# Work item
What does the data read, word for word, from the line containing "x4 x5) := by" through its final line? Give those lines only.

Stored data entries:
◇ ◇ ◇ ◇ ◇ ◇ ◇

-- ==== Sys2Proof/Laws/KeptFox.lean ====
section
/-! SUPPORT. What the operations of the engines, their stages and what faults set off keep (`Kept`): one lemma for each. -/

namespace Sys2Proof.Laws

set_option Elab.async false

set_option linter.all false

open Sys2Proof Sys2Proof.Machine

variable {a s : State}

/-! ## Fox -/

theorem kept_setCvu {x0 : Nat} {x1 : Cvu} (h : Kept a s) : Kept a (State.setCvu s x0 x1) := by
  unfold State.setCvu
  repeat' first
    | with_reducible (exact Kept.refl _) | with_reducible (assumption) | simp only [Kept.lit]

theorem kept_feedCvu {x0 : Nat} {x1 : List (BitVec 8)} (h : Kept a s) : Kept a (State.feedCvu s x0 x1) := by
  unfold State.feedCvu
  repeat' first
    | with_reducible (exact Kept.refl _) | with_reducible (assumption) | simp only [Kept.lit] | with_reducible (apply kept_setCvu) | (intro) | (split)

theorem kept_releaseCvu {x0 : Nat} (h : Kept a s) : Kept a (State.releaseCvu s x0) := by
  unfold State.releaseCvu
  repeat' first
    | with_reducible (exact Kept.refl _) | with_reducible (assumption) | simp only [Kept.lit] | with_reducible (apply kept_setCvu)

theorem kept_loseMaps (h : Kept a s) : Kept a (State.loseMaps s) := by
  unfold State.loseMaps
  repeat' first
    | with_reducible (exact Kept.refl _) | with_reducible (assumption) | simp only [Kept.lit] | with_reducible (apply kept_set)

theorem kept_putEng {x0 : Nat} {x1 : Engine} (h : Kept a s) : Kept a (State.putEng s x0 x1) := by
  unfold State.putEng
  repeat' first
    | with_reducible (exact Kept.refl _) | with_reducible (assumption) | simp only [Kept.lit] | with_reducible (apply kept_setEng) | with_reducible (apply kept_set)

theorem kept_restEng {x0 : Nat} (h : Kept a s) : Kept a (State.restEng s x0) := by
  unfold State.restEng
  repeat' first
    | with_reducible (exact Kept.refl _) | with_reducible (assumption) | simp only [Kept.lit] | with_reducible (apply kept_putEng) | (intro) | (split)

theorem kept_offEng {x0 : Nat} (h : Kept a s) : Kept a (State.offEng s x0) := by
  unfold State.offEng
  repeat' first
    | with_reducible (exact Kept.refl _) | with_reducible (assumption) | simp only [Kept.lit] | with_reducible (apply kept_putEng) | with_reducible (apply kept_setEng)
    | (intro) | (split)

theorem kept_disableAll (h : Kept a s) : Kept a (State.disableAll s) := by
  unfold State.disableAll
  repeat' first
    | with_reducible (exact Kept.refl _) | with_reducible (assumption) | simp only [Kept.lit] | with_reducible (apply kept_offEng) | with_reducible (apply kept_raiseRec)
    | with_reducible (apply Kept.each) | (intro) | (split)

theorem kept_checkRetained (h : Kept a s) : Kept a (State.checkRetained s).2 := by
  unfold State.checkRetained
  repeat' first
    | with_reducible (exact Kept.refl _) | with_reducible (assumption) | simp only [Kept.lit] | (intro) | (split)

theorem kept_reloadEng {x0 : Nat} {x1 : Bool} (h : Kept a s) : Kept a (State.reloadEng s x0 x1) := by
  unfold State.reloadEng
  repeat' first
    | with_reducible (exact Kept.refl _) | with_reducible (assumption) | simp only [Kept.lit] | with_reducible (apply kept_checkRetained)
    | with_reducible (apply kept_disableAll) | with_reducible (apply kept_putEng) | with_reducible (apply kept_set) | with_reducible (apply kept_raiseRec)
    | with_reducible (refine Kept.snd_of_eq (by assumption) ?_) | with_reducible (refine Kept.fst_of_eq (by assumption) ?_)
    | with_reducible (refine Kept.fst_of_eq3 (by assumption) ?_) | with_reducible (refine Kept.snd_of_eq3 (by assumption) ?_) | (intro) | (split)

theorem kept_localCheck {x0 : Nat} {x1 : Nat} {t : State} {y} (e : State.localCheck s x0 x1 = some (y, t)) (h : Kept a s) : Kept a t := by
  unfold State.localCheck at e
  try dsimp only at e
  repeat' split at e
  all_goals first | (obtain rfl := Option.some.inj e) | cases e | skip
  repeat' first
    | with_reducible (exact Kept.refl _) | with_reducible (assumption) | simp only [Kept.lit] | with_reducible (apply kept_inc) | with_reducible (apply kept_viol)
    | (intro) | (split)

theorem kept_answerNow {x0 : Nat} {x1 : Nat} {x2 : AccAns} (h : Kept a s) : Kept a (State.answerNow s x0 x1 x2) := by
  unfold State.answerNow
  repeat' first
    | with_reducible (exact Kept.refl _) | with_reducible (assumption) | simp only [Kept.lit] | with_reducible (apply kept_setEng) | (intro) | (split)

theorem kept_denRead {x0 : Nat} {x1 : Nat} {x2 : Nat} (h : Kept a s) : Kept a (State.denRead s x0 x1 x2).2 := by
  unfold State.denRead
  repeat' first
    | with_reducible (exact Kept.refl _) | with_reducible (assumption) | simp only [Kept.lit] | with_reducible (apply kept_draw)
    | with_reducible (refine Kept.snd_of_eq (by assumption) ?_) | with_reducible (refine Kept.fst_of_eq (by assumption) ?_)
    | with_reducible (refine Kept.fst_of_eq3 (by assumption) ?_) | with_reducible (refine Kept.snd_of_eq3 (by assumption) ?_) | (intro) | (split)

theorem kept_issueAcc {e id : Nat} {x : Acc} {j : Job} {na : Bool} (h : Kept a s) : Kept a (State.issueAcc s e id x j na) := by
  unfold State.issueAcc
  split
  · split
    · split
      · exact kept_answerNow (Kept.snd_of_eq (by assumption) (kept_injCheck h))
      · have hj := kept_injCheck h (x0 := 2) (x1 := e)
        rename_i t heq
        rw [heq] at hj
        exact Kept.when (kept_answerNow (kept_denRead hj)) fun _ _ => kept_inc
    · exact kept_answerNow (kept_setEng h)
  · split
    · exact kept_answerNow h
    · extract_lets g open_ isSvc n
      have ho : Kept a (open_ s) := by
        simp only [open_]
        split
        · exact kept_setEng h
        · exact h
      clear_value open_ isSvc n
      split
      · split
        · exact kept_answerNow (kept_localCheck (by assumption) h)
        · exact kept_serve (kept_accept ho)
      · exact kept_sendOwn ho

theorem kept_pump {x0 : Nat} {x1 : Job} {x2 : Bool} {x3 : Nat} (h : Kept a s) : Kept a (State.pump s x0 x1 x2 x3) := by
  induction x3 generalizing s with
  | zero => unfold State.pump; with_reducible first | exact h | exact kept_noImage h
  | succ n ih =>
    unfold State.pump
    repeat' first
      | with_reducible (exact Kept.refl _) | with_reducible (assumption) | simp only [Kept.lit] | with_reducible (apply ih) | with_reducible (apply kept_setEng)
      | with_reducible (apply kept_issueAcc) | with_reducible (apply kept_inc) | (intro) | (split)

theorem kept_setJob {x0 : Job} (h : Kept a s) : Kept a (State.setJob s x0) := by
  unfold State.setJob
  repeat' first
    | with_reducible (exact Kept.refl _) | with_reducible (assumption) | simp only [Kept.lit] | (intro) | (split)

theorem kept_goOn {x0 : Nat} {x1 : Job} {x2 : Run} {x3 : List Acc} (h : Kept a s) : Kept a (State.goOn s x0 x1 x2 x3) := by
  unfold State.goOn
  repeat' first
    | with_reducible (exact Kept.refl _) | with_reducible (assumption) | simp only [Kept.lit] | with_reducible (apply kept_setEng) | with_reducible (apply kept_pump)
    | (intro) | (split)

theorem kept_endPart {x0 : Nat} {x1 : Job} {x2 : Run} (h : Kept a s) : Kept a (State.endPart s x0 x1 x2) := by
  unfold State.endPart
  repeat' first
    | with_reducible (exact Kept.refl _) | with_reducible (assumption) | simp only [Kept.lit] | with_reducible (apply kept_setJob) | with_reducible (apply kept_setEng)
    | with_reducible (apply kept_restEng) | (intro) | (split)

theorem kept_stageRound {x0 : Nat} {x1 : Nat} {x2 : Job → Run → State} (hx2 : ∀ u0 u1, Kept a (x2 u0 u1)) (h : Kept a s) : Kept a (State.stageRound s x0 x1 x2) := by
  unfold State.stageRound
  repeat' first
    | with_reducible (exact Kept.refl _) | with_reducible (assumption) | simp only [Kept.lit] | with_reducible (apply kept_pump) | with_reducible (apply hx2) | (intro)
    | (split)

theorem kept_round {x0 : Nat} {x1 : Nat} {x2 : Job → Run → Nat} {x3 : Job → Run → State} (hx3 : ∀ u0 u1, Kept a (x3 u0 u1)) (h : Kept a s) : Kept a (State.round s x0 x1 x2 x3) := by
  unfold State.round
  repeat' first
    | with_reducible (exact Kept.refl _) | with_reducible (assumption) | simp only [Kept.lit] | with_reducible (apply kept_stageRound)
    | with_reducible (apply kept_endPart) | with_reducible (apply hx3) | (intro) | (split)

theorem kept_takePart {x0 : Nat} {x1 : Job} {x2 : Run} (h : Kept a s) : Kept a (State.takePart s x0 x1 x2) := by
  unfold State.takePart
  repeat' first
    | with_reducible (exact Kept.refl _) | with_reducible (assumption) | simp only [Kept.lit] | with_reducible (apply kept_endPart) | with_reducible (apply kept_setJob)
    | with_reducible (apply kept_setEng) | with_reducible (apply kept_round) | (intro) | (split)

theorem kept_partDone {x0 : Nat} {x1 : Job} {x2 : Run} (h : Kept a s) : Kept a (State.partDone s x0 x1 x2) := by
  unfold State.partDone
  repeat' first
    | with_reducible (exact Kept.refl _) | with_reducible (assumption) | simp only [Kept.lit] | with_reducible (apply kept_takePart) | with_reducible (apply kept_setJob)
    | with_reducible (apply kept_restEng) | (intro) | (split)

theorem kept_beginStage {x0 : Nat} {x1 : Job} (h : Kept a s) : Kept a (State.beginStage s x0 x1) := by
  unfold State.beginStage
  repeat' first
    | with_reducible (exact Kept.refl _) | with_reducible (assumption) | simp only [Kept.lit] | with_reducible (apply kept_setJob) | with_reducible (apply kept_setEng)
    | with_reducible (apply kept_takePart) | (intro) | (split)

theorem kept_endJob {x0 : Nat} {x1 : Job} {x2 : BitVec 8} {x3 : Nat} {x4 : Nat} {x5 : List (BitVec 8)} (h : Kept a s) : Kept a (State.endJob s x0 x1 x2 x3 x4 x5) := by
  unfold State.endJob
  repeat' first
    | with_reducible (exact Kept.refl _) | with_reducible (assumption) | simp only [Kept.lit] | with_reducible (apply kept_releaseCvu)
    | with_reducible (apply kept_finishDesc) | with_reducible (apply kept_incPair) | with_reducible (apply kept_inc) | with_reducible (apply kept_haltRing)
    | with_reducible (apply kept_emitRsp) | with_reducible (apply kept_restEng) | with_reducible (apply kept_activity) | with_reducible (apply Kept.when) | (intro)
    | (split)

◇ ◇ ◇ ◇ ◇ ◇ ◇

# Answer to this problem
theorem kept_endJob {x0 : Nat} {x1 : Job} {x2 : BitVec 8} {x3 : Nat} {x4 : Nat} {x5 : List (BitVec 8)} (h : Kept a s) : Kept a (State.endJob s x0 x1 x2 x3 x4 x5) := by
  unfold State.endJob
  repeat' first
    | with_reducible (exact Kept.refl _) | with_reducible (assumption) | simp only [Kept.lit] | with_reducible (apply kept_releaseCvu)
    | with_reducible (apply kept_finishDesc) | with_reducible (apply kept_incPair) | with_reducible (apply kept_inc) | with_reducible (apply kept_haltRing)
    | with_reducible (apply kept_emitRsp) | with_reducible (apply kept_restEng) | with_reducible (apply kept_activity) | with_reducible (apply Kept.when) | (intro)
    | (split)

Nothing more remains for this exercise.